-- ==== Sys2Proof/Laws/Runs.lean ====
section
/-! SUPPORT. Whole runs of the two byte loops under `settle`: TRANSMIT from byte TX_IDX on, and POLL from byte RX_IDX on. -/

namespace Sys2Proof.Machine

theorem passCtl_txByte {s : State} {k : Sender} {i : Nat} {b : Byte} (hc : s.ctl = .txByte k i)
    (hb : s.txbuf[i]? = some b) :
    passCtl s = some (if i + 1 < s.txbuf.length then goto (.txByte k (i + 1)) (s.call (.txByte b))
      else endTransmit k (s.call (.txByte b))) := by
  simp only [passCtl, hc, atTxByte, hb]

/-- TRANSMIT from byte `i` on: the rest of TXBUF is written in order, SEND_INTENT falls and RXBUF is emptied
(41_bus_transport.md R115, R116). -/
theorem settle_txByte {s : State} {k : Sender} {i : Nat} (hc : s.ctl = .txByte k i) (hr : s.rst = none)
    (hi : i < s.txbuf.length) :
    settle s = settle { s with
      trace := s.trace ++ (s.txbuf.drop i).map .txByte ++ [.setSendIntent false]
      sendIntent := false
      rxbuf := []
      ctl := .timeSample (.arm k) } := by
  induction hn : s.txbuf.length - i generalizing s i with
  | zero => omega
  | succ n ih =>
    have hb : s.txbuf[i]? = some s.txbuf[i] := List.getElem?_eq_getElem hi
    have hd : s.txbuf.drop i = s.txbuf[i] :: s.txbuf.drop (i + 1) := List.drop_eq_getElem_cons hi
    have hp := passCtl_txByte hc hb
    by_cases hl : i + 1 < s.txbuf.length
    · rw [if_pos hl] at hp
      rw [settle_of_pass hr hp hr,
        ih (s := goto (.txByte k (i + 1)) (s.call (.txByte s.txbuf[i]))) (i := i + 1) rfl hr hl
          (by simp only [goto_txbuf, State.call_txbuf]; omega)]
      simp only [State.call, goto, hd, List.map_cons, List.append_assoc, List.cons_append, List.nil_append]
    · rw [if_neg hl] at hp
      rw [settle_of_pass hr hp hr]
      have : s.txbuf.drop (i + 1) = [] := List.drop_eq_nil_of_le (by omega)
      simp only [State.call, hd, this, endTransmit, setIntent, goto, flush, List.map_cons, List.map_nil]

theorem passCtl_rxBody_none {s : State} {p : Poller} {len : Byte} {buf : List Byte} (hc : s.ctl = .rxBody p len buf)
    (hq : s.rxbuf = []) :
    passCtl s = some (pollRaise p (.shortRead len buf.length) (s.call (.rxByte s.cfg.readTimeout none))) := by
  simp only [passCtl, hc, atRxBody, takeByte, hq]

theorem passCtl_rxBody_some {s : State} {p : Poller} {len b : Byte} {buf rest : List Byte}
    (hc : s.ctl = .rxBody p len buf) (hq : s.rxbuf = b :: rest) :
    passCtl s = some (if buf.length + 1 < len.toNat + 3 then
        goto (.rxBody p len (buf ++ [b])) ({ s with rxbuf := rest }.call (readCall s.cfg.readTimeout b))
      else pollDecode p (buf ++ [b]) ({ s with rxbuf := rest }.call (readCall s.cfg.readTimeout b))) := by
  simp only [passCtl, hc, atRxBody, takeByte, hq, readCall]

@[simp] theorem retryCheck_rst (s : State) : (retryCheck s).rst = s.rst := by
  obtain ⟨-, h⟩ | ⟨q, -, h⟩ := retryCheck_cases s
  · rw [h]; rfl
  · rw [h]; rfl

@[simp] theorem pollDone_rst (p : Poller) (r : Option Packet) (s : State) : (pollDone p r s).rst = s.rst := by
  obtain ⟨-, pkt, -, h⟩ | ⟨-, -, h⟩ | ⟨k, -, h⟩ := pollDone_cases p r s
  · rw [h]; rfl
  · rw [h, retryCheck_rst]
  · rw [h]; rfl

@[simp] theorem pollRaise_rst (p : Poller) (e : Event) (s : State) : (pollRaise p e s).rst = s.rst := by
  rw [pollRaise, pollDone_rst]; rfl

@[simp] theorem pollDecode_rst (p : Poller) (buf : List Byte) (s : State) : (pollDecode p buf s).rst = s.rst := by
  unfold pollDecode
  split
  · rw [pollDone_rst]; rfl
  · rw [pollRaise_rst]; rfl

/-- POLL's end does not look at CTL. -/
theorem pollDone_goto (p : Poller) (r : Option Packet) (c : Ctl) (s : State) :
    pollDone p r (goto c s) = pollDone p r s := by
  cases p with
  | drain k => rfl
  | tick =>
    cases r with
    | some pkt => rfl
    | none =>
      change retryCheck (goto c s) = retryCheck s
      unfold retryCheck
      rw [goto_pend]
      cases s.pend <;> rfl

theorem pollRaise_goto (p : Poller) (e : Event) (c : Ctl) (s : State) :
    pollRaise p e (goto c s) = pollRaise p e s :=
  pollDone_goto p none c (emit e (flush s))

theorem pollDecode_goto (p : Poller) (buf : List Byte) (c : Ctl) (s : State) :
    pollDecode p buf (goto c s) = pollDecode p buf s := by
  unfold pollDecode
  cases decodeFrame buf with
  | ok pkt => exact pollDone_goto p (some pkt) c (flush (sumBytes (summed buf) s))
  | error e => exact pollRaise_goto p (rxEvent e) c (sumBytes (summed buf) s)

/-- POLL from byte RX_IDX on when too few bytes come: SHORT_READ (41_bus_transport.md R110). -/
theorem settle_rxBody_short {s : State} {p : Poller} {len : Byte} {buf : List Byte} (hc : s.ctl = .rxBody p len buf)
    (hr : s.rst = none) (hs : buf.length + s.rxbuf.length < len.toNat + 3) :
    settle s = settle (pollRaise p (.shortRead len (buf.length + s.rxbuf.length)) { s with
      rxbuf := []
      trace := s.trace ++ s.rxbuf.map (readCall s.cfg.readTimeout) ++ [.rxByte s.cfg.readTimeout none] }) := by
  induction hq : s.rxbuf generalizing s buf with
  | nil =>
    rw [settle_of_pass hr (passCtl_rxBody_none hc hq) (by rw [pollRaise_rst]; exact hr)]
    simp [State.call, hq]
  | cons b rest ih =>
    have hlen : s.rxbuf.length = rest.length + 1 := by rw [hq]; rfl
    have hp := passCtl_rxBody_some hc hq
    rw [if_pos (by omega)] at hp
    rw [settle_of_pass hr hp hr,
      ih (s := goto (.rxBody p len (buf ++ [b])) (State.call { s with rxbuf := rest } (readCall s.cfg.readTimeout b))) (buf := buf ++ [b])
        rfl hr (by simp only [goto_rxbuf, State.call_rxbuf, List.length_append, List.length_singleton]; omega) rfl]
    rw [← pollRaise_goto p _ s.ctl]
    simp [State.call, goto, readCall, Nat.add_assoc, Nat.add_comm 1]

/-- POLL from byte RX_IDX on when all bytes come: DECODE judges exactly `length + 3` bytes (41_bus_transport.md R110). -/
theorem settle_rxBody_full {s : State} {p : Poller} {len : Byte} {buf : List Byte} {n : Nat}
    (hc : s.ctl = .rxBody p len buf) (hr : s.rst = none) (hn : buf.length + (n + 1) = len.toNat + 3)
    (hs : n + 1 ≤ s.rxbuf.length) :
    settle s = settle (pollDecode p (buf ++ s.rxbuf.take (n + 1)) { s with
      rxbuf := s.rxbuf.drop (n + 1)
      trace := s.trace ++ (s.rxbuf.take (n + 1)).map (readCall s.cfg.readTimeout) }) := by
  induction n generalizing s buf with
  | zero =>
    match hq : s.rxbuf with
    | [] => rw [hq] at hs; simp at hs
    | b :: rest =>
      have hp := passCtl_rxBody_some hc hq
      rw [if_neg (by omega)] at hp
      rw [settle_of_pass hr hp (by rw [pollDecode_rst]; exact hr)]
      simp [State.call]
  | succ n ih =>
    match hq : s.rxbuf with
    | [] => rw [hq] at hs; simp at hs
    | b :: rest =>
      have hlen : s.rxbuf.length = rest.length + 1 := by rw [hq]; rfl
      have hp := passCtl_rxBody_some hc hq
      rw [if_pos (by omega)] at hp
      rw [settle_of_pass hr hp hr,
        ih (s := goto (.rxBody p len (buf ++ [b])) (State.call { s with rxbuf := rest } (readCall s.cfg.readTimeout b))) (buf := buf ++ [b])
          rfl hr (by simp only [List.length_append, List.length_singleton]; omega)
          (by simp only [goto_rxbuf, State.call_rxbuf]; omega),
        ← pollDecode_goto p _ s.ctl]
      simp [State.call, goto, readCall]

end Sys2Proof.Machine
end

::::::::

● **REQUIRED WORK**: What you return should consist solely of the lines from the one containing "rw [settle_of_pass hr hp (by" through the end of the entries above, reproduced exactly.

● **EXPECTED ANSWER**:
      rw [settle_of_pass hr hp (by rw [pollDecode_rst]; exact hr)]
      simp [State.call]
  | succ n ih =>
    match hq : s.rxbuf with
    | [] => rw [hq] at hs; simp at hs
    | b :: rest =>
      have hlen : s.rxbuf.length = rest.length + 1 := by rw [hq]; rfl
      have hp := passCtl_rxBody_some hc hq
      rw [if_pos (by omega)] at hp
      rw [settle_of_pass hr hp hr,
        ih (s := goto (.rxBody p len (buf ++ [b])) (State.call { s with rxbuf := rest } (readCall s.cfg.readTimeout b))) (buf := buf ++ [b])
          rfl hr (by simp only [List.length_append, List.length_singleton]; omega)
          (by simp only [goto_rxbuf, State.call_rxbuf]; omega),
        ← pollDecode_goto p _ s.ctl]
      simp [State.call, goto, readCall]

end Sys2Proof.Machine
end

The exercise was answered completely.